> _Task requirements_
Gather the lines below that include the string "tperm", copying each in full.
**** Entries provided ****
/-- Every operation is cancelled at once, or one has a transfer under way; and a path that has its answer. -/
theorem witness_porterAnswers :
    (let all (s : State) : State := (slotsOf s 3).foldl (fun v e => cancelOp v e.1 e.2) s
     cancelling (all (withOp .running)) 3 = false ∧ cancelling (all (withOp .running [0])) 3 = true) ∧
    (let s := withGroup fun g => { g with paths := g.paths.map fun p => { p with await := some (.answer 3) } }
     (turnPath s).await = some (.answer 3) ∧ turnAct (.pwait always .blk (dx 20) none) s ≠ 0) := by decide +kernel

/-- The counter at offset 8 has reached its target. -/
def counted : State :=
  let s := withS [(4, 8), (5, 3), (6, 12)]
  setArrival (scratchWrite s 2 false 8 (bytesOfNat 8 3)) 2 false 8 { arrival s 2 false 8 with target := some 3, armed := true }

theorem witness_fabric :
    (meets (.arrset always false (x 4) (x 5)) counted fun u g _ _ => scalarAt g (x 4) 0 == 8 && 16 ≤ scratchSize u g.block false &&
      monitorRoom u g.block false 8) = true ∧
    (let s := withGroup fun g => { g with paths := g.paths.map fun p => { p with await := some (.arrival false 8 (some 3)) } }
     (turnPath s).await = some (.arrival false 8 (some 3)) ∧ turnAct (.arrwait always false .die (dx 20) (x 4)) s ≠ 0) ∧
    (meets (.arrwait always false .die (dx 20) (x 4)) counted fun u g _ _ => scalarAt g (x 4) 0 == 8 &&
      16 ≤ scratchSize u g.block false && (arrival u g.block false 8).target == some 3 &&
        natOfBytes (scratchRead u g.block false 8 8) % 2 ^ 63 == 3) = true ∧
    (meets (.arrset always false (x 6) (x 5)) counted fun _ g _ _ => scalarAt g (x 6) 0 % 8 != 0) = true ∧
    (meets (.fxfer always .vm true 31 (dx 20) (x 8)) copying fun u g p act => act.getLsbD 31 &&
      (endpointOf u (ctxOf u g) (scalarAt g (x 8) 2 / 2 ^ 32 % 2 ^ 16)).any (fun e =>
        (fabricPort u (ctxOf u g) e.pkg.toNat).isSome) && decide (endpointErr u g .vm (scalarAt g (x 8) 0) 0x40 .porterRead = none) &&
        scalarAt g (x 8) 3 % 8 == 0 && freeOpSlot u 3 == some 0 && !dispatcherFull u (dieOf ⟨3, g, p, act, .nop always⟩) &&
        transfersOf [⟨scalarAt g (x 8) 1, scalarAt g (x 8) 0, 0x40⟩] != []) = true ∧
    (meets (.fatom always .add .u64 0 (dx 20) (x 8)) copying fun u g _ act => act.getLsbD 0 && sourcesOpen u (ctxOf u g) &&
      (endpointOf u (ctxOf u g) (scalarAt g (x 8) 2 / 2 ^ 32 % 2 ^ 16)).any fun e =>
        (fabricPort u (ctxOf u g) e.pkg.toNat).isSome) = true ∧
    (meets (.fxfer always .vm false 0 (dx 20) (x 12)) copying fun u g _ act => act.getLsbD 0 &&
      (endpointOf u (ctxOf u g) (scalarAt g (x 12) 2 / 2 ^ 32 % 2 ^ 16)).isNone) = true := by decide +kernel

/-! ### Witnesses: the array -/

/-- The package with scratchpad and loft offsets in s4 to s8, and quadrant 0 changed. -/
def arrayed (f : Quad → Quad := fun x => x) : State :=
  let s := withS [(4, 1024), (5, 2048), (6, 64), (7, 16384), (8, 4)]
  updQuad s 0 f

def mmaSamples : List (Instr × Word) :=
  [(.mmaq always (dv 0) (v 32) (.reg (x 5)) none (some 7), 0), (.mmaqw always (dv 0) (v 32) (.imm 0xF800) (some 0) none, 0x28),
   (.mmaqi always false true (dv 0) (v 32) (.reg (x 5)), 0xA4)]

theorem witness_arrayResults :
    (meets (.mres always 1) (arrayed fun x => { x with holder := none }) fun u _ _ _ => (quadOf u 0).holder.isNone) = true ∧
    (meets (.mrel always) (arrayed) fun u g _ _ => (quadOf u 0).holder == some g.block && !arrayBusy u 0 g.block) = true ∧
    (meets (.mrel always) (arrayed fun x => { x with holder := none })) = true ∧
    (meets (.mrel always) (arrayed fun x => { x with tests := [⟨3, 9, 20, 1⟩] }) fun u g _ _ =>
      (quadOf u 0).holder == some g.block && arrayBusy u 0 g.block) = true ∧
    (meets (.mfence always) (arrayed) fun u _ p _ => !fillsOf (quadOf u 0) 3 p.lanes && u.producers.isEmpty) = true ∧
    (meets (.mwait always .blk) (arrayed) fun u g p _ => !matrixOf (quadOf u 0) 3 p.lanes && g.reports.isEmpty) = true ∧
    meets (.mstat always (dx 20)) (arrayed) = true ∧
    (meets (.mselft always (dx 20)) (arrayed) fun u g _ _ =>
      (quadOf u 0).holder == some g.block && !(quadOf u 0).releasing) = true := by decide +kernel

/-- A path that waits in MREL, and that path when it has its answer. -/
theorem witness_release :
    (let s := updQuad (withGroup fun g => { g with paths := g.paths.map fun p =>
        { p with await := some .array, word := (encode (.mrel always)).getD 0 } }) 0 fun x => { x with releasing := true }
     (quadOf s 0).holder = some 2 ∧ (quadOf s 0).releasing = true ∧ arrayBusy s 0 2 = false ∧
       (tblFind s.groups 3).any (fun g => g.block == 2 && g.quad == 0 && g.paths.any inMrel) = true ∧
       arrayBusy (updQuad s 0 fun x => { x with tests := [⟨3, 9, 20, 1⟩] }) 0 2 = true) ∧
    (let s := withGroup fun g => { g with paths := g.paths.map fun p => { p with await := some (.answer 0) } }
     (turnPath s).await = some (.answer 0) ∧ turnAct (.mrel always) s ≠ 0) := by decide +kernel

theorem witness_arrayFills :
    (meets (.mldb always false (x 4) (x 5) (x 6)) (arrayed) fun u g p act =>
      1024 + 64 ≤ scratchSize u g.block false && 2048 + 64 ≤ windowHere ⟨3, g, p, act, .nop always⟩ u) = true ∧
    (meets (.mldbR always (v 32) (x 5)) (arrayed) fun u g p act => 2048 + 2048 ≤ windowHere ⟨3, g, p, act, .nop always⟩ u) = true ∧
    (meets (.mlda always true (dv 16) ⟨x 4, .off 0⟩) (arrayed) fun u g p act => (laneList act).all fun l =>
      (memAddr g p ⟨x 4, .off 0⟩ l).toNat % 4 == 0 && (memAddr g p ⟨x 4, .off 0⟩ l).toNat + 64 ≤ scratchSize u g.block true) = true ∧
    [(false, 1), (true, 2)].all (fun e => meets (.mldt always false 0 e.1 (dv 16) ⟨x 8, .off 0⟩) (arrayed) fun u g _ _ =>
      4 + (64 / e.2 - 1) * pitchOf 0 e.2 + 32 * e.2 ≤ scratchSize u g.block false) = true := by decide +kernel

theorem witness_matrixResults : mmaSamples.all (fun e =>
    let s := withGroup fun g => { g with
      s := (tblPut g.s 5 2048), paths := g.paths.map fun p => { p with fmt := e.2 } }
    meets e.1 s fun u g p act => (mmaOf e.1).any fun (k, _, _, b, _, _) =>
      let qs := quartersOf g act b
      snapOk k p.fmt && (quadOf u 0).queue.length + qs.length ≤ 64 && (quadOf u 0).holder == some g.block && !(quadOf u 0).releasing && healthy (quadOf u 0) != 0 &&
        qs != [] && qs.all fun q => q.2 % 2048 == 0 && q.2 + 2048 ≤ windowHere ⟨3, g, p, act, e.1⟩ u) = true := by decide +kernel

theorem witness_quarterWrites :
    let o (k : QKind) (w : Word) : QOp := ⟨3, 0, 0, 0xFF, 64, 0, k, w, 8, none, none, 0, allLanes, 0⟩
    (tblFind work.groups 3).isSome = true ∧ (windowOf work 2 0).isSome = true ∧
    [o .f 0, o .w 0x28, o .w 0x30, o (.i false true) 0xA4].all (fun o => (List.range 32).all fun n =>
      (slotReads o).all fun r => !loftPoisoned work 0 (0 + o.tile + 64 * n + r.1) r.2) = true := by decide +kernel

def factorSamples : List Instr :=
  [.tlu always true (x 7) 3, .tchol always (x 9) 63, .tqr always (x 7) 0, .ttrs always true false true (x 9) (x 7) 3 1,
   .tperm always true (x 7) 1 1, .tqapp always true (x 9) (x 7) 3 1, .tnorm always .one (dx 20) (x 7) 3 1]

/-- Lanes' tile operands: s7 and s9 name two tiles, and `perm` exchanges two rows. -/
def tiled (f : Group → Group := fun g => g) : State :=
  withGroup fun g => f { g with s := tblPut g.s 7 32768, perm := [1, 0] }

theorem witness_factorResults :
    factorSamples.all (fun i => meets i (tiled) fun u g p act => (factorOf i g u).any fun (_, ts, own, _, _) =>
      own.isNone && !factorFlying ⟨3, g, p, act, i⟩ u && (quadOf u 0).facts.length < 16 && decide (arrayErr ⟨3, g, p, act, i⟩ u = none) &&
        decide (tileErr ⟨3, g, p, act, i⟩ u ts = none)) = true ∧
    [Instr.ttrs always true false true (x 7) (x 7) 3 1, .tqapp always true (x 9) (x 9) 3 1, .tperm always true (x 7) 2 1].all (fun i =>
      meets i (tiled) fun u g p act => (factorOf i g u).any fun (_, ts, own, _, _) => own.isSome &&
        !factorFlying ⟨3, g, p, act, i⟩ u && decide (arrayErr ⟨3, g, p, act, i⟩ u = none) &&
          decide (tileErr ⟨3, g, p, act, i⟩ u ts = none)) = true := by decide +kernel

theorem witness_tileState :
    (let s := tiled fun g => { g with tstate := 0x98204180 }
     meets (.tres always true) s fun u g p act => !factorFlying ⟨3, g, p, act, .nop always⟩ u &&
       decide (arrayErr ⟨3, g, p, act, .nop always⟩ u = none) && bits g.tstate.toNat 31 30 == 2 &&
         decide (tstateNext g.tstate < bits g.tstate.toNat 12 7 + 1) &&
           decide (tileErr ⟨3, g, p, act, .nop always⟩ u [(BitVec.ofNat 64 (bits g.tstate.toNat 25 20 * 16384), 0)] = none)) = true ∧
    (let s := tiled fun g => { g with tstate := 0xF0206180 }
     meets (.tres always false) s fun u g p act => bits g.tstate.toNat 31 30 == 3 && bits g.tstate.toNat 29 28 == 3 && decide (tstateNext g.tstate = 3) &&
       decide (tileErr ⟨3, g, p, act, .nop always⟩ u [(BitVec.ofNat 64 (bits g.tstate.toNat 25 20 * 16384), 256)] = none)) = true ∧
    meets (.tstat always none (dx 20)) (tiled) = true ∧
    (meets (.tstat always (some .die) (dx 20)) (tiled) fun u g _ _ => (quadOf u 0).facts.isEmpty && g.reports.isEmpty) = true := by
  decide +kernel

theorem witness_permutedRows :
    (List.replicate 4160 (0 : Word)).toArray.size = 4160 ∧ permOk? [63, 0, 1] 0 = true ∧ permOk? [1, 0] 2 = true := by
  decide +kernel

/-! ### Witnesses: collectives and relay -/

/-- Words stored in memory: (address, bytes, value). -/
def stored (l : List (Nat × Nat × Nat)) (s : State) : State :=
  l.foldl (fun s e => { s with mem := memWrite s.mem e.1 (bytesOfNat e.2.1 e.2.2) }) s

/-- A barrier object of target 1 at 0x300080 (s6); an alias window at 0x40000000 (s4), its descriptor at 0x310000 (s5)
and its member table at 0x311000; an endpoint's entry at 0x312000 (s7), its number in s8. -/
def collective : State :=
  stored [(0x300080, 8, 1), (0x300088, 8, 1), (0x12008, 8, 0x13001), (0x13000, 8, 0x1200000000AF),
      (0x310000, 4, 77), (0x310004, 4, 0x05050001), (0x310008, 2, 1), (0x31000C, 4, 0x00010001), (0x310010, 4, 4096),
      (0x310014, 4, 0xFFFFFFFF), (0x310028, 8, 0x311000), (0x311000, 8, 3), (0x312000, 8, 0x8000000000010005)]
    { withS [(4, 0x40000000), (5, 0x310000), (6, 0x300080), (7, 0x312000), (8, 3), (9, 4)] with
        programs := [⟨1, 0, false, [0xF]⟩] }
****
> _Completed exercise_
   .tperm always true (x 7) 1 1, .tqapp always true (x 9) (x 7) 3 1, .tnorm always .one (dx 20) (x 7) 3 1]
    [Instr.ttrs always true false true (x 7) (x 7) 3 1, .tqapp always true (x 9) (x 9) 3 1, .tperm always true (x 7) 2 1].all (fun i =>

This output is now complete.